Christophe Lèguevaques : épris de justice

PAR Jean COUDERC | Photographie de Rémi BENOIT
Temps de lecture 10 min

Les victimes du Levothyrox ? C’est lui. L’annulation de la vente de l’aéroport Toulouse-Blagnac aux Chinois ? Encore lui. Les premières victoires des anti-Linky ? Toujours lui. La demande de perquisition et de mise sous scellés
de l’appartement parisien de Jeffrey Epstein ? Encore et toujours lui. En quelques mois, le Toulousain Christophe Lèguevaques est devenu l’avocat incontournable des affaires les plus médiatiques.
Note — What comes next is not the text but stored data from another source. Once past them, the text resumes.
/-- R104, R58, R60: under the invariant, an idle engine's trace, from the reset lines, has been latched by the controller
as the wire views of the requests accepted since engine reset, whole and in acceptance order. -/
def Obligations.IdleTraceIsTheRequestsWireViewsInOrder : Prop :=
  ∀ s : State, s.Inv → s.busy = false →
    ∃ rs, s.History rs ∧
      wire Config.params Lines.reset s.trace = .ok (rs.flatMap (requestWire Config.params))

/-- R104: under the invariant, no latch of the trace ever reads an unknown level, in the middle of a request either. -/
def Obligations.NoLatchReadsAnUnknownLevel : Prop :=
  ∀ s : State, s.Inv → ∃ ws, wire Config.params Lines.reset s.trace = .ok ws

/-- R133, R234: under the invariant, once INIT is done all twelve lines are outputs, display-enable is asserted and the
panel reset is high, also while a draw request runs; and when the engine is idle chip-select is inactive. -/
def Obligations.PanelIsLiveOnceInitIsDone : Prop :=
  ∀ s : State, s.Inv → s.initDone = true →
    (∀ l, s.lines.isOut l = true) ∧ s.lines.level .en = some Config.params.enOn ∧ s.lines.level .rst = some true ∧
    (s.busy = false → s.lines.level .cs = some (!Config.params.csActive))

/-- R29: under the invariant `rx` holds fewer than 262 bytes, it begins with a request code other than INIT's, and it is
empty while a request runs. -/
def Obligations.FrameBufferStaysWithinItsBound : Prop :=
  ∀ s : State, s.Inv → s.rx.length < 262 ∧ (s.busy = true → s.rx = []) ∧
    ∀ code ops, s.rx = code :: ops → 2 ≤ code.toNat ∧ code.toNat ≤ 10

/-- R242: an engine whose run is over has no step: with nothing scheduled its state stays; and, under the invariant, a
run is over exactly when no request is in flight and no frame is part-written. -/
def Obligations.AFinishedRunHasNoStep : Prop :=
  ∀ s : State, (s.over = true → s.sched = [] → step s = .next s) ∧
    (s.Inv → (s.over = true ↔ s.busy = false ∧ s.rx = []))

/-- The interface of the host's checks: for every word, the decoder reads an instruction, and the step after
`withFetchWord` is `exec` of it with the engine idle, unfaulted and the frame's other bytes in `rx` (log entry 6). -/
def Obligations.FetchWordRunsWhatTheTableWordDecodesTo : Prop :=
  ∀ (s : State) (nbits w : Nat),
    ∃ i t, decodeTableWord nbits w = some i ∧ step (s.withFetchWord nbits w) = exec i t ∧
      t = { s with
        rx := (frameOfWord nbits w).dropLast
        fault := false
        fcause := 0
        busy := false
        cur := none
        pend := []
        initDone := t.initDone }
end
Pourquoi ? C’est ce que Boudu a voulu savoir en allant à la rencontre de ce quinquagénaire boulimique de travail, qui s’est rêvé en astronaute, comédien et même maire de Toulouse avant de se résoudre à faire ce pour quoi il semble le plus doué : défendre les intérêts des petites gens.
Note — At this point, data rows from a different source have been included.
-- ==== Sys2Proof/Laws/PerInstr.lean ====
section
/-!
SUPPORT. Sys2Proof/Laws/PerInstr.lean: statements made of every instruction as syntax, one lemma per constructor.
`FrameLength`: the frame the encoder writes for a well-formed instruction is exactly as long as R74's `flen` says of it
(R72, R78); a controller command and TX have no frame (R80, R100).
-/

namespace Sys2Proof.Laws.FrameLength

/-- The frame of a well-formed instruction has the length that `frameLen` reads from it. -/
def Statement (i : Instr) : Prop :=
  i.wellFormed = true → ∀ w, encode i = some w → frameLen w = some w.length

/-- A frame with a fixed length. -/
theorem of_fixed {i : Instr} {v : List Byte} (he : encode i = some v) (hl : frameLen v = some v.length) :
    Statement i := by
  intro _ w hw
  cases he.symm.trans hw
  exact hl

/-- An instruction without a frame. -/
theorem of_none {i : Instr} (he : encode i = none) : Statement i := by
  intro _ w hw
  cases he.symm.trans hw

theorem init : Statement .init := of_fixed rfl rfl

theorem setDisplayMode (mode : Byte) : Statement (.setDisplayMode mode) := of_fixed rfl rfl

theorem setFill (en : Byte) : Statement (.setFill en) := of_fixed rfl rfl

theorem drawRect (x0 y0 x1 y1 : Byte) (l f : Color) (use : Byte) : Statement (.drawRect x0 y0 x1 y1 l f use) := of_fixed rfl rfl

theorem drawLine (x0 y0 x1 y1 : Byte) (c : Color) : Statement (.drawLine x0 y0 x1 y1 c) := of_fixed rfl rfl

theorem drawDot (x y : Byte) (c : Color) : Statement (.drawDot x y c) := of_fixed rfl rfl

theorem fillScreen (c : Color) : Statement (.fillScreen c) := of_fixed rfl rfl

theorem clearScreen : Statement .clearScreen := of_fixed rfl rfl

theorem renderChar (x y ch : Byte) (c : Color) : Statement (.renderChar x y ch c) := of_fixed rfl rfl

theorem renderString (x y : Byte) (c : Color) (text : List Byte) : Statement (.renderString x y c text) := by
  intro hwf w hw
  have hlen : text.length ≤ 255 := of_decide_eq_true hwf
  simp only [encode, Option.some.injEq] at hw
  subst hw
  simp [frameLen]
  omega

theorem reservedZero : Statement .reservedZero := of_fixed rfl rfl

theorem reservedHigh (code : Byte) : Statement (.reservedHigh code) := by
  intro hwf w hw
  have hc : 11 ≤ code.toNat := of_decide_eq_true hwf
  cases hw
  have hne : ¬code = 10#8 := by rintro rfl; revert hc; decide
  have hfix : fixedLen code = 1 := by
    unfold fixedLen
    split <;> first | rfl | (exfalso; omega)
  simp [frameLen, hne, hfix]

theorem cmdDisplayOn : Statement .cmdDisplayOn := of_none rfl

theorem cmdRemap : Statement .cmdRemap := of_none rfl

theorem cmdContrastA : Statement .cmdContrastA := of_none rfl

theorem cmdContrastB : Statement .cmdContrastB := of_none rfl

theorem cmdContrastC : Statement .cmdContrastC := of_none rfl

theorem cmdMasterCurrent : Statement .cmdMasterCurrent := of_none rfl

theorem cmdFill (p1 : Byte) : Statement (.cmdFill p1) := of_none rfl

theorem cmdRect (x0 y0 x1 y1 : Byte) (l f : Color) : Statement (.cmdRect x0 y0 x1 y1 l f) := of_none rfl

theorem cmdLine (x0 y0 x1 y1 : Byte) (c : Color) : Statement (.cmdLine x0 y0 x1 y1 c) := of_none rfl

theorem cmdModeNormalOn : Statement .cmdModeNormalOn := of_none rfl

theorem cmdModeNormalOff : Statement .cmdModeNormalOff := of_none rfl

theorem cmdModeInverse : Statement .cmdModeInverse := of_none rfl

theorem tx (k : Kind) (b : Byte) : Statement (.tx k b) := of_none rfl

end Sys2Proof.Laws.FrameLength
end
L’homme déteste l’injustice. À commencer par celle dont il est victime. Soupçonné par certains de ses collègues de chercher à capter la lumière à tout prix, il s’en défend d’une parade cinglante : « On dit souvent que je prends des dossiers médiatiques mais ce n’est pas vrai. Si je les accepte, car la plupart du temps on vient me chercher, c’est parce que ce sont des affaires complexes, intellectuellement stimulantes. Et si l’on me critique, c’est parce que je travaille, contrairement à beaucoup, et que je n’ai pas ma langue dans ma poche ». Il est comme ça, Christophe Lèguevaques. Dans une époque où la langue de bois est une religion, et où l’on évite au maximum de faire des vagues, l’avocat toulousain détonne. Tel un bulldozer, il avance, sans se soucier du qu’en-dira-t-on, et surtout sans chercher à séduire. Une droiture, que certains qualifient de rigidité, qui intrigue, désarçonne, et irrite. Un mystère qu’il ne cherche d’ailleurs pas à dissiper. Mais qui est donc Christophe Lèguevaques ?
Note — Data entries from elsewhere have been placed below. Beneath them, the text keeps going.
/-- Settles O45, by the case of the step: each operation a step can come to keeps the invariant. -/
theorem stepKeepsTheInvariant : Obligations.StepKeepsTheInvariant := fun _ _ h hstep => (step_cases hstep).inv h

/-- Settles O44: the reset state meets the invariant, which says nothing of the schedule. -/
theorem resetMeetsTheInvariant : Obligations.ResetMeetsTheInvariant := fun acts => reset_inv.host acts []

/-- Settles O50: a frame that is part-written is a partial frame, and none is while a request runs. -/
theorem frameBufferStaysWithinItsBound : Obligations.FrameBufferStaysWithinItsBound := by
  intro s h
  refine ⟨?_, fun hb => (h.running hb).1, fun code ops hx => ?_⟩
  · rcases h.partialFrame with hx | hw
    · simp [hx]
    · exact hw.length_lt
  · obtain ⟨-, hw⟩ := h.part_written (by simp [hx])
    exact PartialFrame.code_bounds (hx ▸ hw)

/-! ## Every line set was configured before -/

/-- A beginning of a list sets configured lines only if the list does (R23). -/
theorem SetsConfigured.of_append {es fs : List Event} (h : SetsConfigured (es ++ fs)) : SetsConfigured es :=
  fun before after l v e => h before (after ++ fs) l v (by simp [e])

theorem cfgOut_mem_configureEvents (l : Line) : .cfgOut l ∈ configureEvents := by
  cases l with
  | d k => fin_cases k <;> decide
  | _ => decide

theorem set_not_mem_configureEvents (l : Line) (v : Level) : .set l v ∉ configureEvents := by
  simp [configureEvents]

/-- After the twelve configurations of INIT every line may be set (R122). -/
theorem setsConfigured_configureEvents_append (es : List Event) : SetsConfigured (configureEvents ++ es) := by
  intro before after l v e
  have hbefore : configureEvents <+: before := by
    rcases List.append_eq_append_iff.1 e with ⟨mid, hmid, -⟩ | ⟨mid, hmid, htail⟩
    · exact ⟨mid, hmid.symm⟩
    · cases mid with
      | nil => simp [hmid]
      | cons ev mid =>
        obtain ⟨rfl, -⟩ := List.cons.inj htail
        exact absurd (by simp [hmid]) (set_not_mem_configureEvents l v)
  exact hbefore.subset (cfgOut_mem_configureEvents l)

/-- INIT begins with the twelve configurations (R122). -/
theorem initEvents_eq_configureEvents_append (p : Params) : ∃ es, initEvents p = configureEvents ++ es := by
  simp only [initEvents, List.append_assoc]
  exact ⟨_, rfl⟩

/-- The events of a history begin with the configurations of INIT, if there is any event. -/
theorem State.History.setsConfigured {s : State} {rs : List Instr} (h : s.History rs) : SetsConfigured s.trace := by
  refine SetsConfigured.of_append (fs := s.pend) ?_
  rw [h.events]
  cases rs with
  | nil =>
    intro before after l v e
    simp at e
  | cons r rs =>
    have hr : r = .init := by simpa using h.init_first (List.cons_ne_nil r rs)
    obtain ⟨es, hes⟩ := initEvents_eq_configureEvents_append Config.params
    rw [hr, List.flatMap_cons, expand, hes, List.append_assoc]
    exact setsConfigured_configureEvents_append _

/-- Settles O46: INIT is accepted first, and it begins by configuring all twelve lines. -/
theorem everySetIsPrecededByItsConfiguration : Obligations.EverySetIsPrecededByItsConfiguration := by
  intro s h
  obtain ⟨rs, hrs⟩ := h.history
  exact hrs.setsConfigured

end Sys2Proof.Machine

/-!
Proofs: STATUS, reset and events (O4, O1, O13), the sequencer's steps (O32, O33, O38), and what a step changes of the
request in flight (O39, O40, O41).
-/

namespace Sys2Proof.Machine

/-! ## STATUS and the reset state -/

@[simp] theorem getElem_bit8 (b : Bool) {k : Nat} (hk : k < 8) : (bit8 b)[k] = (decide (k = 0) && b) := by
  cases b <;> cases k <;> simp [bit8]

/-- Settles O4: every shift puts its field at its own bits of STATUS. -/
theorem statusHoldsItsFields : Obligations.StatusHoldsItsFields := by
  intro s
  refine ⟨?busy, ?initDone, ?fault, ?fcause, ?rxpend, ?bit6, ?bit7⟩
  case fcause =>
    ext k hk
    have : k = 0 ∨ k = 1 := by omega
    rcases this with rfl | rfl <;> simp [status]
  all_goals simp [status, State.rxPend]

/-- Settles O1. -/
theorem resetStateHoldsTheResetValues : Obligations.ResetStateHoldsTheResetValues :=
  ⟨fun l => ⟨Lines.isOut_reset l, Lines.level_reset l⟩, rfl, rfl, rfl, rfl, rfl, rfl, rfl, rfl, by decide⟩

/-- Settles O13. -/
theorem eventAppliesToItsLineAlone : Obligations.EventAppliesToItsLineAlone := by
  intro L l k v d
  refine ⟨?_, Lines.level_cfgOut L l k, Lines.isOut_set L l k v, Lines.level_set L l k v, Lines.apply_delay L d⟩
  rw [Lines.isOut_cfgOut]
  by_cases h : k = l <;> simp [h]

/-! ## The sequencer step -/

theorem State.seqStep_emit {s : State} {ev : Event} {rest : List Event} (hp : s.pend = ev :: rest) :
    s.seqStep = ({ s with pend := rest } : State).emit ev := by
  simp [State.seqStep, hp]

theorem State.seqStep_complete {s : State} (hp : s.pend = []) (hb : s.busy = true) :
    s.seqStep = { s with
      busy := false, cur := none, initDone := if s.cur = some .init then true else s.initDone } := by
  by_cases hc : s.cur = some .init <;> simp [State.seqStep, hp, hb, hc]

theorem State.seqStep_idle {s : State} (hp : s.pend = []) (hb : s.busy = false) : s.seqStep = s := by
  simp [State.seqStep, hp, hb]

/-- With the sequencer's turn next, a step is its step (R63). -/
theorem step_eq_seqStep {s : State} (h : s.sched = [] ∨ s.sched.head? = some .seq) :
    step s = .next ({ s with sched := s.sched.tail } : State).seqStep := by
  obtain ⟨t, c, e⟩ := step_spec s
  cases c with
  | seq => exact e
  | writeStatus _ h' | writeReq _ _ h' | read _ h' | reset h' =>
    rcases h with h | h
    · simp [h] at h'
    · cases h.symm.trans h'

theorem step_emit {s : State} (h : s.sched = [] ∨ s.sched.head? = some .seq) {ev : Event} {rest : List Event}
    (hp : s.pend = ev :: rest) : step s = .next (({ s with sched := s.sched.tail, pend := rest } : State).emit ev) :=
  (step_eq_seqStep h).trans (congrArg _ (State.seqStep_emit (s := { s with sched := s.sched.tail }) hp))

theorem step_complete {s : State} (h : s.sched = [] ∨ s.sched.head? = some .seq) (hp : s.pend = [])
    (hb : s.busy = true) :
    step s = .next { s with
      sched := s.sched.tail
      busy := false
      cur := none
      initDone := if s.cur = some .init then true else s.initDone } :=
  (step_eq_seqStep h).trans (congrArg _ (State.seqStep_complete (s := { s with sched := s.sched.tail }) hp hb))

theorem step_idle {s : State} (h : s.sched = [] ∨ s.sched.head? = some .seq) (hp : s.pend = [])
    (hb : s.busy = false) : step s = .next { s with sched := s.sched.tail } :=
  (step_eq_seqStep h).trans (congrArg _ (State.seqStep_idle (s := { s with sched := s.sched.tail }) hp hb))

/-- Settles O32, by the three branches of the sequencer step. -/
theorem sequencerStepEmitsOneEventOrCompletes : Obligations.SequencerStepEmitsOneEventOrCompletes :=
  fun _ h => ⟨fun _ _ hp => step_emit h hp, step_complete h, step_idle h⟩

/-- Settles O38: a step always answers, and with nothing to do there is no schedule to move on. -/
theorem everyStepHasANextState : Obligations.EveryStepHasANextState := by
  intro s
  obtain ⟨t, -, ht⟩ := step_spec s
  refine ⟨⟨t, ht⟩, fun hs hp hb => ?_⟩
  have hsame : s.sched.tail = s.sched := by rw [hs, List.tail_nil]
  rw [step_idle (.inl hs) hp hb, hsame]

/-- Settles O33, by induction on the pending events: each step emits the head, and one more step completes. -/
theorem requestInFlightRunsToCompletion : Obligations.RequestInFlightRunsToCompletion := by
  intro s hs hb
  generalize hp : s.pend = es
  induction es generalizing s with
  | nil =>
    rw [List.length_nil, run_succ 0 (step_complete (.inl hs) hp hb)]
    simp [hs, hp]
  | cons ev es ih =>
    rw [List.length_cons, run_succ _ (step_emit (.inl hs) hp),
      ih (({ s with sched := s.sched.tail, pend := es } : State).emit ev) (by simp [hs]) hb rfl]
    simp [hs]

/-! ## What a step changes of the request in flight -/

/-- What a step other than engine reset does to the lines, the trace and the request in flight: nothing, or the
sequencer emits the head of `pend` or completes the request, or a REQ write is accepted (R24, R25, R27, R60). -/
inductive StepEffect (s t : State) : Prop where
  /-- A host access without an acceptance, or an idle engine's step. -/
  | none (hl : t.lines = s.lines) (ht : t.trace = s.trace) (hb : t.busy = s.busy) (hi : t.initDone = s.initDone)
      (hc : t.cur = s.cur) (hp : t.pend = s.pend)
  /-- The head of `pend` is emitted. -/
  | emitted (ev : Event) (hl : t.lines = s.lines.apply ev) (ht : t.trace = s.trace ++ [ev]) (hb : t.busy = s.busy)
      (hi : t.initDone = s.initDone) (hc : t.cur = s.cur) (hp : s.pend = ev :: t.pend)
  /-- The request in flight completes, all its events emitted. -/
  | completed (hs : s.sched = [] ∨ s.sched.head? = some .seq) (hp : s.pend = []) (hb : s.busy = true)
      (ht : t = { s with
        sched := s.sched.tail
        busy := false
        cur := .none
        initDone := if s.cur = some .init then true else s.initDone })
  /-- An idle, unfaulted engine accepts a request. -/
  | accepted (i : Instr) (hr : i.isRequest = true) (hf : s.fault = false) (hb : s.busy = false)
      (ht : t = ({ s with sched := s.sched.tail } : State).accept i (expand Config.params i))

theorem seqStep_effect {s : State} (h : s.sched = [] ∨ s.sched.head? = some .seq) :
    StepEffect s ({ s with sched := s.sched.tail } : State).seqStep := by
  rcases seqStep_cases { s with sched := s.sched.tail } with ⟨ev, rest, hp, e⟩ | ⟨hp, hb, -⟩ | ⟨-, -, e⟩
  · rw [e]
    exact .emitted ev rfl rfl rfl rfl rfl hp
  · exact .completed h hp hb (State.seqStep_complete (s := { s with sched := s.sched.tail }) hp hb)
  · rw [e]
    exact .none rfl rfl rfl rfl rfl rfl

theorem WriteReq.effect {s t : State} {v : Byte} (w : WriteReq { s with sched := s.sched.tail } v t) :
    StepEffect s t := by
  cases w with
  | ignored | busywr | uninit | badreq | stored => exact .none rfl rfl rfl rfl rfl rfl
  | accepted i hf hb _ hr => exact .accepted i hr hf hb rfl

theorem step_effect {s t : State} (h : step s = .next t) (hreset : s.sched.head? ≠ some .reset) :
    StepEffect s t := by
  cases step_cases h with
  | seq hs => exact seqStep_effect hs
  | writeReq _ _ _ w => exact w.effect
  | writeStatus | read => exact .none rfl rfl rfl rfl rfl rfl
  | reset hr => exact absurd hr hreset

/-- Settles O39, by the effect of the step: only a completion and an acceptance change `init_done`. -/
theorem initDoneFollowsInitAlone : Obligations.InitDoneFollowsInitAlone := by
  intro s t h hreset
  cases step_effect h hreset with
  | none _ _ _ hi => simp_all
  | emitted _ _ _ _ hi => simp_all
  | completed _ hp hb ht =>
    subst ht
    by_cases hc : s.cur = some .init <;> simp_all
  | accepted i _ hf hb ht =>
    subst ht
    by_cases hi : i = .init <;> simp_all

/-- Settles O40, by the effect of the step: only a completion and an acceptance change `busy`. -/
theorem busySpansARequest : Obligations.BusySpansARequest := by
  intro s t h hreset
  cases step_effect h hreset with
  | none _ _ hb => simp_all
  | emitted _ _ _ hb => simp_all
  | completed hs hp hb ht =>
    subst ht
    exact ⟨fun hb' => (by cases hb.symm.trans hb'), fun _ _ => ⟨hs, hp, rfl⟩⟩
  | accepted i hr hf hb ht =>
    subst ht
    exact ⟨fun _ _ => ⟨i, hr, rfl, rfl, rfl, hf⟩, fun hb' => (by cases hb.symm.trans hb')⟩

/-- Settles O41, by the effect of the step. -/
theorem stepsEmitOnlyTheHeadOfPend : Obligations.StepsEmitOnlyTheHeadOfPend := by
  intro s t h hreset
  cases step_effect h hreset with
  | none hl ht => exact .inl ⟨hl, ht⟩
  | emitted ev hl ht _ _ _ hp => exact .inr ⟨ev, hp, hl, ht⟩
  | completed _ _ _ ht | accepted _ _ _ _ ht =>
    subst ht
    exact .inl ⟨rfl, rfl⟩

end Sys2Proof.Machine

/-!
Proofs: a request is its controller commands in order and then its delay (O35).
-/

namespace Sys2Proof.Machine

/-! ## A request as its controller commands -/

theorem charOrigin_zero (x : Byte) : charOrigin x 0 = x := by simp [charOrigin]

/-- Each next character of a string stands 6 to the right, modulo 256 (R167). -/
theorem charOrigin_succ (x : Byte) (k : Nat) : charOrigin x (k + 1) = charOrigin (x + 6) k := by
  apply BitVec.eq_of_toNat_eq
  have h6 : (6 : Byte).toNat = 6 := rfl
  simp only [charOrigin, Config.stride, BitVec.toNat_ofNat, BitVec.toNat_add, h6]
  omega

/-- A string is its first character, then the rest of it 6 to the right (R167). -/
theorem renderStringEvents_cons (p : Params) (x y : Byte) (c : Color) (ch : Byte) (text : List Byte) :
    renderStringEvents p x y c (ch :: text) =
      renderCharEvents p x y ch c ++ renderStringEvents p (x + 6) y c text := by
  simp only [renderStringEvents, List.zipIdx_cons, List.flatMap_cons, charOrigin_zero, Nat.zero_add]
  rw [List.zipIdx_succ, List.flatMap_map]
  simp only [charOrigin_succ]

theorem expand_primCommand (p : Params) (x y : Byte) (c : Color) (q : Prim) :
    expand p (primCommand x y c q) = primEvents p x y c q := by
  cases q <;> rfl

theorem charCommands_events (p : Params) (x y ch : Byte) (c : Color) :
    ((romRead p ch).map (primCommand x y c)).flatMap (expand p) = renderCharEvents p x y ch c := by
  simp only [List.flatMap_map, expand_primCommand, renderCharEvents]

theorem stringCommands_events (p : Params) (x y : Byte) (c : Color) (text : List Byte) :
    (stringCommands p x y c text).flatMap (expand p) = renderStringEvents p x y c text := by
  induction text generalizing x with
  | nil => rfl
  | cons ch text ih => rw [stringCommands, List.flatMap_append, charCommands_events, ih, renderStringEvents_cons]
Dernier d’une fratrie de trois, il grandit dans une famille modeste (père monteur électricien, mère femme de ménage), dans le bâtiment 7 de la cité d’Aste, à Empalot. Depuis sa chambre qui donne sur l’école, il voit la Garonne et nourrit des rêves de grandeur. Gisèle Caillive, son institutrice en CM1-CM2 se souvient parfaitement de ce garçon « pétillant, aux grand yeux bleus plein de vie. Il était très ouvert, avenant, avec beaucoup d’humour. Il avait des rêves, et pas forcément celui de…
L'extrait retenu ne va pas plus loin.